ACTION ITEM: Scan the entries and state how many lines contain "give". Write no other text.

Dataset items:
┌──

/-- Bit m of PAS_FRESH: every subscribed region of member m is fresh (R346). [Log: DEDUCED, unsafe, entry 47.] -/
def freshMap (s : State) : BitVec 64 :=
  BitVec.ofNat 64 (bitMap 64 fun m =>
    let l := s.pas.subs.filter fun e => e.2.valid && e.2.member.toNat = m
    !l.isEmpty && l.all fun e => e.2.fresh)

/-- The pass regions that are due are latched (R345, R346); outside a basin no region comes in time. -/
def ringLatch (s : State) : State :=
  let b := basinTick s
  let s := if inBasin s then s.pas.subs.foldl (fun s e => latchSub b e.1 s) s
    else { s with pas.subs := s.pas.subs.map fun e => (e.1, { e.2 with fresh := false }) }
  let s := { s with pas.fresh := freshMap s }
  if s.pas.freshEn then putRaw (64 * s.pas.freshGrain.toNat) ((List.range 64).map fun m => s.pas.fresh.getLsbD m) s else s

/-- A publication as its two registers give it (R342, R361). -/
def pubOf (a b : W32) : Pub :=
  { valid := a.getLsbD 31, word := a.getLsbD 29, base := a.setWidth 22, count := b.setWidth 17 }

/-- Whether a publication stays inside its image and its size bounds (R342). -/
def pubFits (p : Pub) : Bool :=
  let n := p.count.toNat
  if p.word then 1 ≤ n && n ≤ 8192 && p.base.toNat + n ≤ 2 ^ 20 else 1 ≤ n && n ≤ 65536 && p.base.toNat + n ≤ 2 ^ 22

/-- A write of publication i (R342, R347, R361): one that passes its image is not accepted and stores nothing (R623), and its entry is
valid no more; one at the head that would break a bound is ignored. -/
def writePub (i : Nat) (p : Pub) (s : State) : State :=
  let cur := (Tab.get none s.pas.pubNext i).getD (Tab.get {} s.pas.pubs i)
  if p.valid ∧ !pubFits p then
    { s with pas.pubNext := Tab.set none s.pas.pubNext i (some { p with valid := false }), pas.mapErr := true,
             pas.budget := if s.pas.head then BitVec.ofNat 32 (s.pas.budget.toNat - pubBytes cur) else s.pas.budget }
  else if s.pas.head && !withinBudget (s.pas.budget.toNat - pubBytes cur + pubBytes p) s.pas.px.toNat s.pas.d.toNat then s
  else
    let s := if s.pas.head then { s with pas.budget := BitVec.ofNat 32 (s.pas.budget.toNat - pubBytes cur + pubBytes p) } else s
    touchSettings { s with pas.pubNext := Tab.set none s.pas.pubNext i (some p), pas.pubSet := Tab.set {} s.pas.pubSet i p }

/-- A write of a publication at this module (R347, R375). -/
def setPub (index : BitVec 6) (a b : W32) (s : State) : State := noteSettings (.pub index a b) (writePub index.toNat (pubOf a b) s)

/-- PAS_PUB_WRITE (R347). -/
def execPasPubWrite (index : BitVec 6) (a b : W32) (s : State) : Host.Outcome State Fault Refusal := .next (setPub index a b s)

/-- A subscription as its two registers give it (R361). -/
def subOf (a b : W32) : Sub :=
  { valid := a.getLsbD 31, member := BitVec.ofNat 6 (field a.toNat 27 22), region := BitVec.ofNat 6 (field a.toNat 21 16), base := b.setWidth 22 }

/-- A write of subscription i (R344): checked when the region is known; a refused one stores nothing (R623). -/
def writeSub (i : Nat) (b : Sub) (s : State) : State :=
  let next := fun (b : Sub) (s : State) => { s with pas.subNext := Tab.set none s.pas.subNext i (some b) }
  let put := fun (s : State) => touchSettings (next b { s with pas.subSet := Tab.set {} s.pas.subSet i b })
  match Tab.get none s.pas.known (64 * b.member.toNat + b.region.toNat) with
  | some (w, n) => if b.valid ∧ !subFits s w b.base.toNat n.toNat then refuseSub i (next { b with valid := false } s) else put s
  | none => put s

/-- A write of a subscription at this module (R344, R375). -/
def setSub (index : BitVec 7) (a b : W32) (s : State) : State := noteSettings (.sub index a b) (writeSub index.toNat (subOf a b) s)

/-- PAS_SUB_WRITE (R344). -/
def execPasSubWrite (index : BitVec 7) (a b : W32) (s : State) : Host.Outcome State Fault Refusal := .next (setSub index a b s)

/-- A write of event e (R350). -/
def writePasEvt (e : Nat) (data : W32) (s : State) : State :=
  let v : PasEvt := { own := data.getLsbD 31, addr := data.setWidth 22 }
  touchSettings { s with pas.evtNext := Tab.set none s.pas.evtNext e (some v), pas.evtSet := Tab.set {} s.pas.evtSet e v }

/-- A write of an event mapping at this module (R350, R375). -/
def setPasEvt (event : BitVec 6) (data : W32) (s : State) : State := noteSettings (.evt event data) (writePasEvt event.toNat data s)

/-- PAS_EVT_WRITE (R350). -/
def execPasEvtWrite (event : BitVec 6) (data : W32) (s : State) : Host.Outcome State Fault Refusal := .next (setPasEvt event data s)

/-- A write of PAS_EXCH at the head (R347): distributed by TOPOLOGY; one outside the bounds is ignored. -/
def writeExch (v : W32) (s : State) : State :=
  let px := v.toNat % 2 ^ 16
  let d := v.toNat / 2 ^ 16
  if !s.pas.head ∨ px < 10 ∨ px > 10000 ∨ d = 0 ∨ !withinBudget s.pas.budget.toNat px d then s
  else
    let s := { s with pas.exNext := some (BitVec.ofNat 16 px, BitVec.ofNat 16 d) }
    if s.pas.topoNext.isSome then s
    else sendTopology ((List.range 64).filter fun m => s.pas.members.getLsbD m) s.pas.topoState s

/-! ## Events, casts, reports (R350, R352, R355) -/

/-- The owned events whose bit a commit changed from 0 to 1 (R350): `rose` says so of a bit address. -/
def eventsOf (rose : Nat → Bool) (s : State) : List Nat :=
  if ringSpeaker s && decide (1 ≤ s.pas.minor.toNat) then
    (s.pas.evts.filter fun e => e.2.own && rose e.2.addr.toNat).map (·.1)
  else []

/-- EVENT frames of a commit tick; the frame is a trigger in the owner too (R350). -/
def sendEvents (es : List Nat) (s : State) : State :=
  es.foldl (fun s e => raiseTrigger 3 e true (sendRing 0x11 0xFF true false false (basinTick s) (eventBytes e)
    { s with pas.evts := Tab.upd {} s.pas.evts e fun p => { p with own := p.own && !p.last, last := false } })) s

/-- EVENT (R350): an event that this member owns too ends its ownership. The member sends one EVENT more, by which the other owner learns
of it; its OWN reads 0 from now on. [Log: DEDUCED, unsafe, entry 195.] -/
def eventOp (h : RingHdr) (event : Byte) (s : State) : State :=
  let e := event.toNat % 64
  let p := Tab.get {} s.pas.evts e
  let s := if p.own ∧ h.src ≠ s.sys.ringId then
      { s with pas.evts := Tab.set {} s.pas.evts e { p with last := true }, pas.mapErr := true }
    else s
  if s.pas.minor = 0 then s else raiseTrigger 3 e true s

└──

OUTPUT OF THE EXERCISE: 2